# PROBLEM DETAILS:
Return, in their exact form, the lines that lie between the start of the data below and the line containing "def clearLine (l", with both ends included.

─── GIVEN INFORMATION ───

-- ==== Sys2Proof/Machine/PathOps.lean ====
section
/-! DEFINITION. What other parts do to paths, captures and measurement: synchronising resets, shedding, the throttle's
freeze and suspension (R104 to R106, R126, R130, R141, R344, R346). -/

namespace Sys2Proof.Machine

/-- Brings P+0x09.01 up to date: the samples that remain before the path's output is valid. -/
def Core.refreshNeed (c : Core) (p : Nat) : Core :=
  let s := c.path p
  let span := c.cfg.whole p + c.cfg.fSpan p
  let left := fun (line : List Sample) => span - min span (line.takeWhile Sample.valid).length
  let behind := c.cfg (pIdx p 0x0A) 3 = 0
  -- a stage in front of the selection spoils what follows it until its own line is valid (R110)
  let front := if !behind && left s.front ≠ 0 then left s.front + c.cfg.settle p else 0
  let n := max front (s.needDec + s.needMix + s.needSec)
  let now := max s.needPhase (n + (if !behind then 0 else if n ≠ 0 then span else left s.delay))
  let pending := s.resets.map (fun r => c.cfg.resetCount p r.2 + (if behind && r.2 ≠ 9 then c.cfg.whole p else 0))
  c.setPe p 9 1 (if !s.computing then 0xFFFF else (pending.foldl max now))

/-- A line cleared to zero: its places keep their birth ticks. -/
def clearLine (l : List Sample) : List Sample := l.map (fun x => { x with i := 0, q := 0, valid := false })

/-- Clears the stages a reset of this cause names (R105). -/
def PathSt.clear (g : Cfg) (p cause : Nat) (s : PathSt) : PathSt :=
  let dec := fun (s : PathSt) => { s with cic := Cic.zero, needDec := if g.offAir p then 5 else 0, needMix := 0 }
  let lines := fun (s : PathSt) => { s with
    delay := clearLine s.delay, second := clearLine s.second, front := clearLine s.front }
  let sec := fun (s : PathSt) => { s with sects := [], needSec := g.settle p, needPhase := 0 }
  let tx := fun (s : PathSt) => { s with image := [], interp := Cic.zero, needImage := 12, needInterp := 5 }
  match cause with
  | 2 => { sec s with sects := if g.offAir p then s.sects.take 1 else [] }
  | 3 => lines (sec (dec s))
  | 7 => tx s
  | 8 => { s with needMix := if g.offAir p then 5 else 0, needSec := g.settle p, needPhase := 0 }
  | 9 => { s with needPhase := max s.needPhase 4 }
  | _ => tx (lines (sec (dec s)))

/-- Orders a synchronising reset of a path (R105): counted and recorded at its tick; the stages clear at the first sample
born on or after it. A path that the throttle ladder has shed stays stopped (R105, cause 4). -/
def Core.orderReset (c : Core) (p cause tick : Nat) : Core :=
  if !c.cfg.configured p then c
  else
    let c1 := ((c.count (pIdx p 9) 3 1).setPe p 9 4 cause).emit (2 + p) 0x0403 (d8 cause)
    ((c1.modPath p (fun s => { s with
      resets := s.resets ++ [(tick, cause)]
      computing := s.computing || !c.entBit 0x6005 0 p
      -- the windows in which computing begins lack samples (R120)
      exIn := if s.computing then s.exIn else { s.exIn with flags := setBit s.exIn.flags 2 true }
      exOut := if s.computing then s.exOut else { s.exOut with flags := setBit s.exOut.flags 2 true } })).refreshNeed
        p).refreshPath p

/-- Stops a path's computation: its sheds, its removal. -/
def Core.stopPath (c : Core) (p : Nat) : Core :=
  (c.modPath p (fun s => { s with
    computing := false, resets := [], owedFrom := none, missing := [], gap := false })).refreshNeed p

/-- Suspends Stopping and captures, or lets them go on (R126): every Stopping interval in progress is abandoned, and each
until the ladder leaves the step is not reported. -/
def Core.suspend (c : Core) (on : Bool) : Core :=
  let c1 := (c.setEntBit 0x2A04 0 0 on).setEntBit 0x2A04 0 1 on
  if on then
    let stop := fun (c : Core) (p : Nat) (pt : Point) =>
      let w := (c.path p).st pt
      (c.modPath p (fun s => s.setSt pt { w with flags := setBit w.flags 3 true })).stEnd p pt
        (w.window.getD (c.stNumber p c.clock)) true
    (c1.each (allPaths.filter c.cfg.configured) (fun c p => stop (stop c p .input) p .output)).each
      [0, 1, 2, 3] (fun c n => c.stopCapture n 6)
  else c1

/-- Freezes every canceller for the throttle, or releases it (R141, R344): one node-wide record, and no sweep goes on. The
manual gives the record's cause no coding: an open value. -/
def Core.throttleFreeze (c : Core) (on : Bool) : Core :=
  let c1 := c.setEntBit 0x3003 0 0 on
  let c2 := if on then c1.each allPaths (fun c p => c.endSweep p 6) else c1
  let r := c2.draw
  ((r.2.emit 34 0x0604 (d8 0xFF ++ d8 (if on then 5 else 1) ++ d8 r.1)).each allPaths Core.markFreeze).each allPaths
    Core.refreshAdapt

/-- The priority of a path, and the order in which the ladder sheds: ascending priority, the higher path first (R84). -/
def Core.priority (c : Core) (p : Nat) : Nat := c.pe p 0 13
def Core.nextShed (c : Core) : Option Nat :=
  let l := allPaths.filter (fun p => c.entBit 0x110A 0 p && c.priority p < c.ent 0x6010 7)
  match (l.map c.priority).min? with
  | none => none
  | some m => (l.filter (fun p => c.priority p = m)).max?

/-- Sheds a path (R346): a requested mute that ends its computation. -/
def Core.shed (c : Core) (p : Nat) : Core :=
  ({ (c.setEntBit 0x6005 0 p true) with therm := { c.therm with shed := p :: c.therm.shed } }).refreshPath p

/-- Restores the path shed last (R346): a synchronising reset with cause 4 at this tick. -/
def Core.restoreShed (c : Core) : Core × Option Nat :=
  match c.therm.shed with
  | [] => (c, none)
  | p :: r =>
    let c1 := { (c.setEntBit 0x6005 0 p false) with therm := { c.therm with shed := r } }
    ((c1.orderReset p 4 c1.clock).refreshPath p, some p)

end Sys2Proof.Machine
end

───

# ANSWER SECTION:
-- ==== Sys2Proof/Machine/PathOps.lean ====
section
/-! DEFINITION. What other parts do to paths, captures and measurement: synchronising resets, shedding, the throttle's
freeze and suspension (R104 to R106, R126, R130, R141, R344, R346). -/

namespace Sys2Proof.Machine

/-- Brings P+0x09.01 up to date: the samples that remain before the path's output is valid. -/
def Core.refreshNeed (c : Core) (p : Nat) : Core :=
  let s := c.path p
  let span := c.cfg.whole p + c.cfg.fSpan p
  let left := fun (line : List Sample) => span - min span (line.takeWhile Sample.valid).length
  let behind := c.cfg (pIdx p 0x0A) 3 = 0
  -- a stage in front of the selection spoils what follows it until its own line is valid (R110)
  let front := if !behind && left s.front ≠ 0 then left s.front + c.cfg.settle p else 0
  let n := max front (s.needDec + s.needMix + s.needSec)
  let now := max s.needPhase (n + (if !behind then 0 else if n ≠ 0 then span else left s.delay))
  let pending := s.resets.map (fun r => c.cfg.resetCount p r.2 + (if behind && r.2 ≠ 9 then c.cfg.whole p else 0))
  c.setPe p 9 1 (if !s.computing then 0xFFFF else (pending.foldl max now))

/-- A line cleared to zero: its places keep their birth ticks. -/
def clearLine (l : List Sample) : List Sample := l.map (fun x => { x with i := 0, q := 0, valid := false })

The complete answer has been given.